→ About this task:
Below are some records. Return exactly the lines from the one containing "exec (.decStd w) s = .next (answered" through the one containing "(∀ s : State, s.fault = 0#1 → s.inPorts.prio.toNat", both included, and only those.

━━ Data under study ━━

/-- No two bytes decode to one term of `Instr`: encoding a decoded byte gives it back. This is the model's choice
(DESIGN CHOICE, log entry 9): `Instr` keeps the ignored `WSEL` nibble, while by R40 sixteen bytes select one operation. -/
def Obligations.EncodeOfDecodeIsTheByte : Prop :=
  ∀ (b : Byte) (i : Instr), decode b = .ok i → encode i = b

/-- The legal bytes are those that lie in a row of the opcode table, and no byte lies in two rows. -/
def Obligations.EachByteLiesInAtMostOneRow : Prop :=
  ∀ b : Byte,
    ((∃ i, decode b = .ok i) ↔ ∃ j, rowMatches (rowOf j) b = true) ∧
    ∀ i j, decode b = .ok i → rowMatches (rowOf j) b = true → rowOf j = rowOf i

/-- R55, R143: which codes are reserved, how many bytes that is, and that a command with one is answered
`ILLEGAL_CMD` (code 3 on `o_status`) with default data and no change of state while `FAULT` is 0. -/
def Obligations.ReservedCodesAreIllegalCommands : Prop :=
  (∀ b : Byte, (∃ e, decode b = .error e) ↔
    (b.toNat / 16 = 0 ∨ 12 ≤ b.toNat / 16 ∨ ((b.toNat / 16 = 10 ∨ b.toNat / 16 = 11) ∧ 9 ≤ b.toNat % 16))) ∧
  ((List.range 256).filter fun n => n / 16 = 0 || 12 ≤ n / 16).length = 80 ∧
  ((List.range 256).filter fun n => (n / 16 = 10 || n / 16 = 11) && 9 ≤ n % 16).length = 14 ∧
  ((List.range 256).filter fun n => (decode (BitVec.ofNat 8 n)).toBool).length = 162 ∧
  (∀ b : Byte, (∃ e, decode b = .error e) → answersIllegal b) ∧
  (∀ (w : Width) (s : State), s.fault = 0#1 → 5 ≤ s.inPorts.cls.toNat →
    exec (sigEncOf w) s = .next (answered .illegalCmd noData s)) ∧
  (∀ s : State, oStatus (answered .illegalCmd noData s) = some 3#3)

/-- R40: for an operation that is not a signal operation all 16 values of `WSEL` behave the same. -/
def Obligations.WselIgnoredByOtherOperations : Prop :=
  ∀ (s : State) (b c : Byte) (p : InPorts) (rest : List HostEvent),
    presents s ⟨b, p⟩ rest → 1 ≤ b.toNat / 16 → b.toNat / 16 ≤ 9 → c.toNat / 16 = b.toNat / 16 →
    step s = step { s with host := .request ⟨c, p⟩ :: rest }

/-! ### The CAN-ID parser -/

/-- R120: `DEC_STD`. -/
def Obligations.DecStdSplitsAnElevenBitIdentifier : Prop :=
  ∀ w : Nibble,
    decode (0x10#8 ||| w.setWidth 8) = .ok (.decStd w) ∧
    (∀ s : State, s.fault = 0#1 → s.inPorts.raw.toNat ≤ 0x7FF →
      exec (.decStd w) s = .next (answered .ok (stdFields s.inPorts.raw.toNat) s)) ∧
    (∀ s : State, s.fault = 0#1 → 0x7FF < s.inPorts.raw.toNat →
      exec (.decStd w) s = .next (violated 1#2 s)) ∧
    answersFaulted (.decStd w)

/-- R121: `ENC_STD`. -/
def Obligations.EncStdJoinsAnElevenBitIdentifier : Prop :=
  ∀ w : Nibble,
    decode (0x20#8 ||| w.setWidth 8) = .ok (.encStd w) ∧
    (∀ s : State, s.fault = 0#1 → s.inPorts.prio.toNat < 8 →
      exec (.encStd w) s = .next (answered .ok { noData with raw := BitVec.ofNat 32 (stdNat s.inPorts) } s) ∧
      stdNat s.inPorts < 2 ^ 11) ∧
    (∀ s : State, s.fault = 0#1 → 8 ≤ s.inPorts.prio.toNat →
      exec (.encStd w) s = .next (violated 1#2 s)) ∧
    answersFaulted (.encStd w)

/-- R122: `DEC_EXT`. -/
def Obligations.DecExtSplitsATwentyNineBitIdentifier : Prop :=
  ∀ w : Nibble,
    decode (0x30#8 ||| w.setWidth 8) = .ok (.decExt w) ∧
    (∀ s : State, s.fault = 0#1 → s.inPorts.raw.toNat ≤ 0x1FFFFFFF →
      exec (.decExt w) s = .next (answered .ok (extFields s.inPorts.raw.toNat) s)) ∧
    (∀ s : State, s.fault = 0#1 → 0x1FFFFFFF < s.inPorts.raw.toNat →
      exec (.decExt w) s = .next (violated 1#2 s)) ∧
    answersFaulted (.decExt w)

━━━

→ Expected output:
      exec (.decStd w) s = .next (answered .ok (stdFields s.inPorts.raw.toNat) s)) ∧
    (∀ s : State, s.fault = 0#1 → 0x7FF < s.inPorts.raw.toNat →
      exec (.decStd w) s = .next (violated 1#2 s)) ∧
    answersFaulted (.decStd w)

/-- R121: `ENC_STD`. -/
def Obligations.EncStdJoinsAnElevenBitIdentifier : Prop :=
  ∀ w : Nibble,
    decode (0x20#8 ||| w.setWidth 8) = .ok (.encStd w) ∧
    (∀ s : State, s.fault = 0#1 → s.inPorts.prio.toNat < 8 →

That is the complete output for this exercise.